Six frequently used types of process mining.

4.1 Process Discovery

Event logs contain example behavior. The challenge is to discover a process model based on such example behavior. The model should not be “overfitting” (i.e., simply enumerating the observed example traces) and not “underfitting” (i.e., allow for behavior unrelated to what was observed). This is a difficult task and numerous algorithms have been proposed in literature, including the Alpha algorithm [8], region-based approaches [11, 13, 33, 36], inductive mining techniques [28, 29], and the split miner [9]. A baseline approach is the creation of a DFG, where the observed activities are added as nodes and two nodes a and b are connected through a directed arc if activity a is directly followed by activity b at least once.

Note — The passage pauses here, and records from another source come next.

-- ==== Sys2Proof/Machine/CodeChecker.lean ====
section
/-! DEFINITION. The code checker and the taking of coded frames (chapter 8, R118, R166). -/

namespace Sys2Proof.Machine

/-! ## The code (R146, R147) -/

/-- The subject bytes F of a coded frame: kind, permit index, step number, worker index, as carried (R146). -/
def CodedFrame.subject (f : CodedFrame) : List Byte :=
  [byteOf f.kind.code, byteOf f.permit, byteOf f.step, byteOf f.worker]

/-- The expected code: the check computation over key, subject and counter (R147). -/
def expectedCode (key : List Byte) (f : CodedFrame) : BitVec 16 :=
  check (key ++ f.subject ++ beBytes 4 f.counter.toNat)

/-- The highest counter that passes: E + CW taken in full, at most 4 294 967 294 (R148). -/
def counterBound (expected : BitVec 32) (cw : Nat) : Nat :=
  min (expected.toNat + cw) 4294967294

/-- What the code checker finds (Table 8-2). -/
inductive CodeResult
  | inLock
  | wrongCode
  | replay
  | ahead
  | passed
deriving DecidableEq, Repr

/-- The tests of Table 8-2, in order; the first that holds gives the result (R148). -/
def UnitCtx.testCode (x : UnitCtx) (cw : Nat) (f : CodedFrame) : CodeResult :=
  if x.codeLock then .inLock
  else if expectedCode x.key f ≠ f.code then .wrongCode
  else if f.counter.toNat < x.counter.toNat then .replay
  else if counterBound x.counter cw < f.counter.toNat then .ahead
  else .passed

/-- The refusal a result gives, none for a pass (Table 8-2). -/
def CodeResult.refusal : CodeResult → Option NoteCode
  | .inLock | .wrongCode => some .code
  | .replay => some .replay
  | .ahead => some .ahead
  | .passed => none

/-- The statistic counter a refusal raises (R149). -/
def CodeResult.counter : CodeResult → Option UnitCounter
  | .inLock => some .inLock
  | .wrongCode => some .wrongCode
  | .replay => some .replay
  | .ahead => some .ahead
  | .passed => none

/-- What a result does to the unit context: the counters of R149, the failure count and the lock it sets at 3, and for a
pass the failure count 0, the expected counter c + 1 and the write-back requested (Table 8-2, R149, R150; log 55 for a
failure count that stands at 3 with the lock clear). -/
def UnitCtx.applyCode (x : UnitCtx) (f : CodedFrame) (r : CodeResult) : UnitCtx :=
  let x := match r.counter with
    | some k => x.count k
    | none => x
  match r with
  | .inLock => x
  | .wrongCode | .replay | .ahead =>
    { x with failures := min 3 (x.failures + 1), codeLock := decide (3 ≤ x.failures + 1) }
  | .passed => { x with failures := 0, counter := f.counter + 1, inFlight := some f }

/-! ## Done (R59) -/

/-- A block reports an accepted frame done: V(R) advances past it, the awaiting record is cleared and REPORT_ONLY is set
due; a report that finds no awaiting record changes nothing (R59, R72). -/
def State.reportDone (s : State) (u : UnitIx) (ns : BitVec 8) (live : Bool) : State :=
  if live then
    (s.modUnit u fun x => { x with vr := ns + 1, awaiting := none }).setDueFlag u .report
  else s

/-! ## The owning blocks -/

/-- Whether a kind belongs to the Permit Engine (Table 1-3). -/
def FrameKind.isCrew : FrameKind → Bool
  | .readback | .stepDone | .surrender => true
  | _ => false

/-- The crew test: the permit is FREE or its crew unit is not the sending unit (R118). DEDUCED (log 14, unsafe): it is made
once, when the frame reaches the checker, and the mark it gives stays with the frame. -/
def State.isStray (s : State) (sender : Nat) (f : CodedFrame) : Bool :=
  f.kind.isCrew && (match indexIn 64 f.permit with
    | some p => (s.permit p).state == .free || (s.permit p).crew != sender
    | none => true)

/-- A stray crew confirmation is counted and told (R118). -/
def State.noteStray (s : State) (sender : Nat) (f : CodedFrame) : State :=
  let s := { s with pen := { s.pen with strayConfirmations := satInc s.pen.strayConfirmations } }
  match indexIn 64 f.permit with
  | some p => s.raise (.stray p sender f.kind)
  | none => s

/-- The step number a refusal names: that of a STEP_DONE, 0 for the other kinds (Table 6-5). -/
def CodedFrame.noteStep (f : CodedFrame) : Nat := if f.kind = .stepDone then f.step else 0

/-- A coded frame refused by the checker reaches its block (R118, R166). -/
def State.codedRefused (s : State) (sender : Nat) (f : CodedFrame) (why : NoteCode) : State :=
  if f.kind.isCrew then
    match f.stray, indexIn 64 f.permit with
    | false, some p => s.refuseCrew p f.kind why f.noteStep none
    | _, _ => s
  else
    match indexIn 192 f.worker with
    | some w => s.standdownRefused sender w why
    | none => s

/-- A coded frame whose counter write is complete is taken by its block, against the state as it stands (R118, R166). -/
def State.codedTaken (s : State) (sender : Nat) (f : CodedFrame) : State :=
  if f.kind.isCrew then
    match f.stray, indexIn 64 f.permit with
    | false, some p =>
      match f.kind with
      | .readback => s.takeReadback p
      | .stepDone => s.takeStepDone p f.step f.worker
      | _ => s.takeSurrender p
    | _, _ => s
  else
    match indexIn 192 f.worker with
    | some w => s.standdownTaken sender w
    | none => s

/-! ## The check (R148, R149) -/

/-- The code checker tests a coded frame of a unit: a refused frame goes back to its block and is done at once, a passed
one requests its counter write and stays awaiting done (R118, R148, R149, R150). -/
def State.checkCoded (s : State) (u : UnitIx) (frame : CodedFrame) : State :=
  let x := s.unit u
  let f := { frame with stray := s.isStray x.address frame }
  let r := x.testCode s.pen.cw f
  let s := s.modUnit u fun x => x.applyCode f r
  let s := match r.refusal with
    | some why =>
      if !x.codeLock && (s.unit u).codeLock then (s.raise (.codeLock u f.kind why)).writeUnit u else s
    | none => s
  let s := if f.stray then s.noteStray x.address f else s
  match r.refusal with
  | some why => (s.codedRefused x.address f why).reportDone u f.ns f.live
  | none => s

/-- An accepted coded frame reaches the checker; behind a write-back in flight it waits there (R150). -/
def State.toChecker (s : State) (u : UnitIx) (f : CodedFrame) : State :=
  if (s.unit u).inFlight.isSome then s.modUnit u fun x => { x with codeQueue := x.codeQueue ++ [f] }
  else s.checkCoded u f

/-- The frames waiting at the checker are tested in turn until one passes; the first argument bounds their number. -/
def State.checkWaiting (s : State) (u : UnitIx) : Nat → State
  | 0 => s
  | n + 1 =>
    let x := s.unit u
    match x.inFlight, x.codeQueue with
    | none, f :: fs => ((s.modUnit u fun x => { x with codeQueue := fs }).checkCoded u f).checkWaiting u n
    | _, _ => s

/-- The frame of a counter write that is complete: it is no longer in flight, is taken and reported done, and the next
frame waiting at the checker is tested (R118, R150; log 34 for the order of taking and done). -/
def State.handBack (s : State) (u : UnitIx) : State :=
  match (s.unit u).inFlight with
  | none => s
  | some f =>
    let s := s.modUnit u fun x => { x with inFlight := none }
    let s := (s.codedTaken (s.unit u).address f).reportDone u f.ns f.live
    s.checkWaiting u (s.unit u).codeQueue.length

/-- A counter write-back completes: the counter field is written, and the frame handed back; a bus fault leaves it in
flight (R150, R153). -/
def State.writeBackDone (s : State) (u : UnitIx) : State :=
  if (s.unit u).inFlight.isSome then
    let s := s.writeCounter u
    if s.xif.mode.busOn then s.handBack u else s
  else s

end Sys2Proof.Machine
end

Obviously, such an approach is too simplistic and leads to underfitting process models. If activity a is directly followed by activity b in one case and activity b is directly followed by activity a in another case, then a loop is introduced. The techniques mentioned above address this problem and are able to uncover concurrency. However, there are many other challenges. The event log may contain infrequent behavior, i.e., traces or patterns which are less frequent compared to the mainstream behavior. Should this infrequent behavior be included or not? Hence, most approaches are parameterized to discard rare behavior. On the one hand, we often want to leave out infrequent behavior to simplify models. On the other hand, one cannot assume to have seen all behavior. Concurrency leads to an exponential number of states and a factorial number of possible traces. An unbounded loop leads to infinitely many possible traces. Process discovery is further complicated by the fact that event logs do not contain negative examples (i.e., traces that cannot happen) and are often incomplete (i.e., only a small fraction of all possible behavior is observed).

It is important to focus on a particular process or problem, having a particular goal in mind. One needs to select and filter the data based on a well-defined goal. Randomly using sliders to simplify process models may be useful for a first exploration, but will rarely lead to the desired insights.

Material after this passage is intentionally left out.